For native Python with MODIS data: https://python-geotiepoints.readthedocs.io/en/latest/#example-aqua-terra-modis-data
For native Python with MODIS data: https://python-geotiepoints.readthedocs.io/en/latest/#example-aqua-terra-modis-data
Re: Reprojecting Modis data using python
Thank you for the reply.
I am probably gonna do them manually in seadas. In that case, which format will be useful to save the reprojected data?
There are multiple options such as netcdf-cf, netcdf BEAM etc. which one will be easily readable by python?
I am probably gonna do them manually in seadas. In that case, which format will be useful to save the reprojected data?
There are multiple options such as netcdf-cf, netcdf BEAM etc. which one will be easily readable by python?
Re: Reprojecting Modis data using python
NetCDF4-CF has good metadata support and supports internal compression.

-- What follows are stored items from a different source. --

/-- The registers of the 1 MiB region 0x1100000. -/
def regsOf11 : List (Reg × RegD) :=
  [(.TIL_ACT, RD.TIL_ACT)]

/-- The registers of the 1 MiB region 0x1200000. -/
def regsOf12 : List (Reg × RegD) :=
  [(.MEA_IN, RD.MEA_IN)]

/-- The registers of the 1 MiB region 0x1400000. -/
def regsOf14 : List (Reg × RegD) :=
  [(.MEA_OUT, RD.MEA_OUT)]

/-- The registers of the 1 MiB region 0x1600000. -/
def regsOf16 : List (Reg × RegD) :=
  [(.MEA_DON, RD.MEA_DON),
   (.MEA_HDR0, RD.MEA_HDR0),
   (.MEA_HDR1, RD.MEA_HDR1),
   (.MEA_HDR2, RD.MEA_HDR2),
   (.MEA_HDR3, RD.MEA_HDR3)]

/-- The registers of the 1 MiB region 0x1800000. -/
def regsOf18 : List (Reg × RegD) :=
  [(.ISO_MAP_DL, RD.ISO_MAP_DL)]

/-- The registers of the 1 MiB region 0x1A00000. -/
def regsOf1A : List (Reg × RegD) :=
  [(.ISO_MAP_UL, RD.ISO_MAP_UL)]

/-- The registers of the 1 MiB region 0x1C00000. -/
def regsOf1C : List (Reg × RegD) :=
  [(.ISO_OWNER, RD.ISO_OWNER),
   (.ISO_CTL, RD.ISO_CTL),
   (.ISO_SURVEY_STS, RD.ISO_SURVEY_STS),
   (.ISO_CNT, RD.ISO_CNT),
   (.ISO_EST_CFG, RD.ISO_EST_CFG),
   (.ISO_HOLD_CFG, RD.ISO_HOLD_CFG),
   (.ISO_CANC_CFG, RD.ISO_CANC_CFG),
   (.ISO_SURVEY_CFG, RD.ISO_SURVEY_CFG),
   (.ISO_RESURVEY_CFG, RD.ISO_RESURVEY_CFG),
   (.ISO_WEAVE, RD.ISO_WEAVE),
   (.ISO_PS, RD.ISO_PS),
   (.ISO_BRANCH, RD.ISO_BRANCH)]

/-- The registers of the 1 MiB region 0x1D00000. -/
def regsOf1D : List (Reg × RegD) :=
  [(.CE_OPSET, RD.CE_OPSET)]

/-- The registers of the 1 MiB region 0x1E00000. -/
def regsOf1E : List (Reg × RegD) :=
  [(.MEA_OWNER, RD.MEA_OWNER),
   (.MEA_CTL, RD.MEA_CTL),
   (.MEA_STS, RD.MEA_STS),
   (.MEA_CNT, RD.MEA_CNT),
   (.MEA_WATCH_CFG, RD.MEA_WATCH_CFG),
   (.MEA_PRESET, RD.MEA_PRESET),
   (.MEA_WATCH0, RD.MEA_WATCH0),
   (.MEA_WATCH1, RD.MEA_WATCH1),
   (.MEA_WATCH_STS, RD.MEA_WATCH_STS),
   (.MEA_CAP0, RD.MEA_CAP0),
   (.MEA_CAP1, RD.MEA_CAP1),
   (.MEA_CAP2, RD.MEA_CAP2),
   (.MEA_CAP3, RD.MEA_CAP3)]

/-- The registers of the 1 MiB region 0x1F00000. -/
def regsOf1F : List (Reg × RegD) :=
  [(.TIL_OWNER, RD.TIL_OWNER),
   (.TIL_CTL, RD.TIL_CTL),
   (.TIL_RANGE_CNT, RD.TIL_RANGE_CNT),
   (.TIL_COMMIT_CNT, RD.TIL_COMMIT_CNT),
   (.TIL_REJECT_CNT, RD.TIL_REJECT_CNT),
   (.TIL_STREAM, RD.TIL_STREAM)]

/-- The registers of the 1 MiB region 0x2000000. -/
def regsOf20 : List (Reg × RegD) :=
  [(.LCX0, RD.LCX0),
   (.LCX1, RD.LCX1),
   (.LCX2, RD.LCX2),
   (.LCX3, RD.LCX3),
   (.LCX4, RD.LCX4),
   (.LCX5, RD.LCX5),
   (.LCX6, RD.LCX6),
   (.LCX7, RD.LCX7),
   (.LCX8, RD.LCX8),
   (.LCX9, RD.LCX9),
   (.LCX10, RD.LCX10),
   (.LCX11, RD.LCX11)]

/-- The registers whose first word lies in the 1 MiB region `n`; a window that runs on into later regions is listed in each. -/
def regsOfRegion (n : Nat) : List (Reg × RegD) :=
  match n with
  | 0x0 => regsOf0
  | 0x1 => regsOf1
  | 0x2 => regsOf2
  | 0x3 => regsOf3
  | 0x4 => regsOf4
  | 0x5 => regsOf5
  | 0x6 => regsOf6
  | 0x7 => regsOf7
  | 0x8 => regsOf8
  | 0x9 => regsOf9
  | 0xA => regsOfA
  | 0xB => regsOfB
  | 0xC => regsOfC
  | 0xD => regsOfD
  | 0x10 => regsOf10
  | 0x11 => regsOf11
  | 0x12 => regsOf12
  | 0x13 => regsOf12
  | 0x14 => regsOf14
  | 0x15 => regsOf14
  | 0x16 => regsOf16
  | 0x18 => regsOf18
  | 0x19 => regsOf18
  | 0x1A => regsOf1A
  | 0x1B => regsOf1A
  | 0x1C => regsOf1C
  | 0x1D => regsOf1D
  | 0x1E => regsOf1E
  | 0x1F => regsOf1F
  | 0x20 => regsOf20
  | 0x21 => regsOf20
  | 0x22 => regsOf20
  | 0x23 => regsOf20
  | 0x24 => regsOf20
  | 0x25 => regsOf20
  | 0x26 => regsOf20
  | 0x27 => regsOf20
  | 0x28 => regsOf20
  | 0x29 => regsOf20
  | 0x2A => regsOf20
  | 0x2B => regsOf20
  | 0x2C => regsOf20
  | 0x2D => regsOf20
  | 0x2E => regsOf20
  | 0x2F => regsOf20
  | 0x30 => regsOf20
  | 0x31 => regsOf20
  | 0x32 => regsOf20
  | 0x33 => regsOf20
  | 0x34 => regsOf20
  | 0x35 => regsOf20
  | 0x36 => regsOf20
  | 0x37 => regsOf20
  | 0x38 => regsOf20
  | 0x39 => regsOf20
  | 0x3A => regsOf20
  | 0x3B => regsOf20
  | 0x3C => regsOf20
  | 0x3D => regsOf20
  | 0x3E => regsOf20
  | 0x3F => regsOf20
  | _ => []


end Sys2Proof.Machine
end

BEAM DIMAP is useful as an intermediate format when subsequent processing will be done using SNAP or SeaDAS 8, but is not as well supported by 3rd party software and does not support internal compression. Modern CPU's do internal compression with very low impact on most workflows, and significant space savings which is often useful (in large organizations, using compression saves time filling out requests for increased disk space and then waiting for the next tranch of funds).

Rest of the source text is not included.